→ TASK DESCRIPTION:
Of the entries below, return only those lines from the line with "c m = true →" to the line with "(¬ (c < s.cfg.nctx", exactly, both included.

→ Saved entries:
....................
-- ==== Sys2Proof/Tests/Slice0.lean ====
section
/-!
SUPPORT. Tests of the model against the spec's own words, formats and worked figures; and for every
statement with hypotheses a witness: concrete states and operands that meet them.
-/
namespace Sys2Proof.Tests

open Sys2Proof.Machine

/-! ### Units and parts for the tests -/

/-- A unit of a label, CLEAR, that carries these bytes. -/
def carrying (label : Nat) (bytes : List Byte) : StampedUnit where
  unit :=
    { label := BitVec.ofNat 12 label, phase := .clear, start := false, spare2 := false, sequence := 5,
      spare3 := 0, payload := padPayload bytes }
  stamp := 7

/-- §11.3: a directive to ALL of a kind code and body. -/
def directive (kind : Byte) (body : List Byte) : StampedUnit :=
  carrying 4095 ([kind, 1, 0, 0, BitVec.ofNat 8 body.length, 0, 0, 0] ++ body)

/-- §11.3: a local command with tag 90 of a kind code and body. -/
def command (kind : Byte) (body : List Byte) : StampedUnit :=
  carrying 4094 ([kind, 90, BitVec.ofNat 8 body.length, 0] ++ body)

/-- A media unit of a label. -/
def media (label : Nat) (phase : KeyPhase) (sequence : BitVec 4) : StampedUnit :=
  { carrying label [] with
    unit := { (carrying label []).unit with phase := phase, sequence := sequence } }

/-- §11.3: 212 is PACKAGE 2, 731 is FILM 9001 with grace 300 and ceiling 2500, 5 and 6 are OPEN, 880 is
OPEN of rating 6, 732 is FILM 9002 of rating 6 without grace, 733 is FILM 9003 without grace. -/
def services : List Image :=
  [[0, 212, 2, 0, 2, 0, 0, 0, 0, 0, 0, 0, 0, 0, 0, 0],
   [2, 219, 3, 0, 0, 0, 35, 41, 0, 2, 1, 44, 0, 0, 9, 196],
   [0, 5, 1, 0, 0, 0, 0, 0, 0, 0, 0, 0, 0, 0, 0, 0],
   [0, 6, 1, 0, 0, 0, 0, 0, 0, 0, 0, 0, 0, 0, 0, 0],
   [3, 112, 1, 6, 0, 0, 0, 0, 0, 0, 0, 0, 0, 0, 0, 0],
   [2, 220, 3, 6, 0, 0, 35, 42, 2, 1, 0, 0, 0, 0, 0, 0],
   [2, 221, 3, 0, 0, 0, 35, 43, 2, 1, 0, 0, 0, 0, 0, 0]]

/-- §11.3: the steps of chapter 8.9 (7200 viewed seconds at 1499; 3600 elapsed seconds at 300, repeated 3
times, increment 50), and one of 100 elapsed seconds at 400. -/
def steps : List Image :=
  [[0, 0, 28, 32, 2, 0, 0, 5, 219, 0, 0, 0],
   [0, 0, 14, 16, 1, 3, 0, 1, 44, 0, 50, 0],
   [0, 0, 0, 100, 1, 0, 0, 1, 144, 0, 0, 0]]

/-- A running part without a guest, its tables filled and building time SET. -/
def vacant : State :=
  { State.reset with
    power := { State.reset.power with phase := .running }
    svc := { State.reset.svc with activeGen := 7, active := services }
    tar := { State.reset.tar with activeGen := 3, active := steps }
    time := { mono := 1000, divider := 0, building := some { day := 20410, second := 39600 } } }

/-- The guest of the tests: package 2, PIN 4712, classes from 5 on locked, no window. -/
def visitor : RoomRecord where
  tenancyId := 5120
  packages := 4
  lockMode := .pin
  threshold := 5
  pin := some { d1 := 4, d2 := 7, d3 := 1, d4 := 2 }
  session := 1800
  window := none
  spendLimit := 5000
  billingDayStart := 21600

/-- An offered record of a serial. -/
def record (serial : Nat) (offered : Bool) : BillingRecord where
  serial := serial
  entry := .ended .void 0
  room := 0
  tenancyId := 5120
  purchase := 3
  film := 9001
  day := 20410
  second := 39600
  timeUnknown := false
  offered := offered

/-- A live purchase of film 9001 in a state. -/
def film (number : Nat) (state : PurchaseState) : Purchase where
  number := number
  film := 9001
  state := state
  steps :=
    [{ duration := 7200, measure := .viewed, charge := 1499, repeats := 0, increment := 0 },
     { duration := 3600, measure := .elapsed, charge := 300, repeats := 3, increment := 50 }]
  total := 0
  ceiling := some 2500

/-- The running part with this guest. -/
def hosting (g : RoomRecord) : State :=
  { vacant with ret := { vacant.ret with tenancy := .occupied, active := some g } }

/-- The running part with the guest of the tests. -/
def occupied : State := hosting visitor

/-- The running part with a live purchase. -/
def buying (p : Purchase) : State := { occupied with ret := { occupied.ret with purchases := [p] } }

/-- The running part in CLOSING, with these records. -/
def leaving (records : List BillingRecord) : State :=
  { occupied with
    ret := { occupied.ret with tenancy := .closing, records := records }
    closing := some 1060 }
....................
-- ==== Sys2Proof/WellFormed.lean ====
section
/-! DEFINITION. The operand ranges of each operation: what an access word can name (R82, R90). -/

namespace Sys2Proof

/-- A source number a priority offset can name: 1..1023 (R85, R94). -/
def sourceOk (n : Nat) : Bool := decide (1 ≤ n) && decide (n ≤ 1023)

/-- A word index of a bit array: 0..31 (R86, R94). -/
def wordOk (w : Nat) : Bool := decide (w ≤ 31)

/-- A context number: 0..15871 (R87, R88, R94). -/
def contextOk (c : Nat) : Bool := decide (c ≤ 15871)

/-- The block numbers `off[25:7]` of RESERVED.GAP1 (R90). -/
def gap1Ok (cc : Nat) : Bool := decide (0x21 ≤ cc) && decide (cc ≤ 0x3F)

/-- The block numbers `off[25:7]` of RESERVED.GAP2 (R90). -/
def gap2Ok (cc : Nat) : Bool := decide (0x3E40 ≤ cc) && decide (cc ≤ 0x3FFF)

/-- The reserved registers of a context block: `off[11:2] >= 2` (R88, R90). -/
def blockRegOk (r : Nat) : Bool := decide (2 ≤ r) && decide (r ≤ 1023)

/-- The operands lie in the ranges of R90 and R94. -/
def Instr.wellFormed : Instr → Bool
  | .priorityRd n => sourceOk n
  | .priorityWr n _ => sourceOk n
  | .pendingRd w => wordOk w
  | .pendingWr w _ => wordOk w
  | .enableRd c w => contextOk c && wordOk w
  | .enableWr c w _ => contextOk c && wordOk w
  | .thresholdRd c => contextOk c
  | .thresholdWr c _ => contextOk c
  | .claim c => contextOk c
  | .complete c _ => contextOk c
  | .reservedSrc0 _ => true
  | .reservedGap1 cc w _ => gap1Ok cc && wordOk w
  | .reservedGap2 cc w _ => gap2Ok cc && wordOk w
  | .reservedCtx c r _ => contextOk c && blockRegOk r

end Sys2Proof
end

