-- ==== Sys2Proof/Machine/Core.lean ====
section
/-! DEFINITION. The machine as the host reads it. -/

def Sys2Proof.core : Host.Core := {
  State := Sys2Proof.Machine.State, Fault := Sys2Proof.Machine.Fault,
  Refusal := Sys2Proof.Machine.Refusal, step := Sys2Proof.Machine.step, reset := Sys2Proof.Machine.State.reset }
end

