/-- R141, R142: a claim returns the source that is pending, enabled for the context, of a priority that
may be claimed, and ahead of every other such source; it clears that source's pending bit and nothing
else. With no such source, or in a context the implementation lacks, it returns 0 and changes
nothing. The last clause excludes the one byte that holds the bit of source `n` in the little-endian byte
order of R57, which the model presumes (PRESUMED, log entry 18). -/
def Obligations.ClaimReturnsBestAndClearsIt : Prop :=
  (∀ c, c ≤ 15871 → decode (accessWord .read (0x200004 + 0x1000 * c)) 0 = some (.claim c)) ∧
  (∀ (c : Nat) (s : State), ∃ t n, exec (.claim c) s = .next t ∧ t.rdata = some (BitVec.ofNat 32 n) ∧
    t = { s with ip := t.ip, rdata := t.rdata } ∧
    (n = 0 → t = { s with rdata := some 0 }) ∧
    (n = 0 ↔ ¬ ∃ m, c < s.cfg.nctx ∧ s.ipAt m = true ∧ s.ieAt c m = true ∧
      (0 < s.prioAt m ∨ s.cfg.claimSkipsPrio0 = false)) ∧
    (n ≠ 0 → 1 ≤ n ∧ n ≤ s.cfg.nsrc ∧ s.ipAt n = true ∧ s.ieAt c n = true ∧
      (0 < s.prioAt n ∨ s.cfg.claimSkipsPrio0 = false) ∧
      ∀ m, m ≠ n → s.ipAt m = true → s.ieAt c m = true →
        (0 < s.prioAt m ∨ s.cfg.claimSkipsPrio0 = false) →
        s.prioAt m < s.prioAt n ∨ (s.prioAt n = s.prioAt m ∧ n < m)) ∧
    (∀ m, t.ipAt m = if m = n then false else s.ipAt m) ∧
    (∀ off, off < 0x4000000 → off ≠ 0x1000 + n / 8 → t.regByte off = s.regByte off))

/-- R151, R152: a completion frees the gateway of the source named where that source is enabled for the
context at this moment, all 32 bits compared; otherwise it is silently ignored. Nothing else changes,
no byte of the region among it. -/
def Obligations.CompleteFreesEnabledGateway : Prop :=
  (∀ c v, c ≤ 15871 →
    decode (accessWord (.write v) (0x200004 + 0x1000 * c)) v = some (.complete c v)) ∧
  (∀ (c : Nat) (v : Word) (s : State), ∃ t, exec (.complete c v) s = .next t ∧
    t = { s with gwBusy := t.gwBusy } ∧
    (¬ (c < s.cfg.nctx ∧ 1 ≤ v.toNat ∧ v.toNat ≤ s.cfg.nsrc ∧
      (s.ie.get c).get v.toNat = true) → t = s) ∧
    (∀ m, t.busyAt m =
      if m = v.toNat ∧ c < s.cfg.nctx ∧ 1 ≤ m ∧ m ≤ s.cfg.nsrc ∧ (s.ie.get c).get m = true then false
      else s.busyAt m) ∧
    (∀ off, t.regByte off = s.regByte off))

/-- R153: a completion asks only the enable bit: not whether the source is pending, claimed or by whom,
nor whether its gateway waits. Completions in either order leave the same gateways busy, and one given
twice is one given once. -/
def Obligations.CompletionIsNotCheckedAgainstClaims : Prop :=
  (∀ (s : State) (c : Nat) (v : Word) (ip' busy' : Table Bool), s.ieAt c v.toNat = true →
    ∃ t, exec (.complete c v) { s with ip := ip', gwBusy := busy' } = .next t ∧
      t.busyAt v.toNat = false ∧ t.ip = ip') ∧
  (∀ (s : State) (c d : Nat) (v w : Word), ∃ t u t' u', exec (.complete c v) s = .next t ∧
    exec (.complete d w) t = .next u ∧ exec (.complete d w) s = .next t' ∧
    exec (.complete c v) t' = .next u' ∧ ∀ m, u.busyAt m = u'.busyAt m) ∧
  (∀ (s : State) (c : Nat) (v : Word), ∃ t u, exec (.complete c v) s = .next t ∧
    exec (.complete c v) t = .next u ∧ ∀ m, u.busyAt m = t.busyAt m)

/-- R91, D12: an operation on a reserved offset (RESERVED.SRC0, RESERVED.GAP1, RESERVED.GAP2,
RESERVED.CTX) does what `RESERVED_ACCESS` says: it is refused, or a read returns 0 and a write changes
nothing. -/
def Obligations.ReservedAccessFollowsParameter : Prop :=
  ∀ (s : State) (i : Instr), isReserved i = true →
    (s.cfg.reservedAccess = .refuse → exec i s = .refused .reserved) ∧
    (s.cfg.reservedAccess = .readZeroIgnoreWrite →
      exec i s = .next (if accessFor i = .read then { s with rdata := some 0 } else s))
....................
→ ANSWER FOR THE TASK:
      ∀ m, m ≠ n → s.ipAt m = true → s.ieAt c m = true →
        (0 < s.prioAt m ∨ s.cfg.claimSkipsPrio0 = false) →
        s.prioAt m < s.prioAt n ∨ (s.prioAt n = s.prioAt m ∧ n < m)) ∧
    (∀ m, t.ipAt m = if m = n then false else s.ipAt m) ∧
    (∀ off, off < 0x4000000 → off ≠ 0x1000 + n / 8 → t.regByte off = s.regByte off))

/-- R151, R152: a completion frees the gateway of the source named where that source is enabled for the
context at this moment, all 32 bits compared; otherwise it is silently ignored. Nothing else changes,
no byte of the region among it. -/
def Obligations.CompleteFreesEnabledGateway : Prop :=
  (∀ c v, c ≤ 15871 →
    decode (accessWord (.write v) (0x200004 + 0x1000 * c)) v = some (.complete c v)) ∧
  (∀ (c : Nat) (v : Word) (s : State), ∃ t, exec (.complete c v) s = .next t ∧
    t = { s with gwBusy := t.gwBusy } ∧
    (¬ (c < s.cfg.nctx ∧ 1 ≤ v.toNat ∧ v.toNat ≤ s.cfg.nsrc ∧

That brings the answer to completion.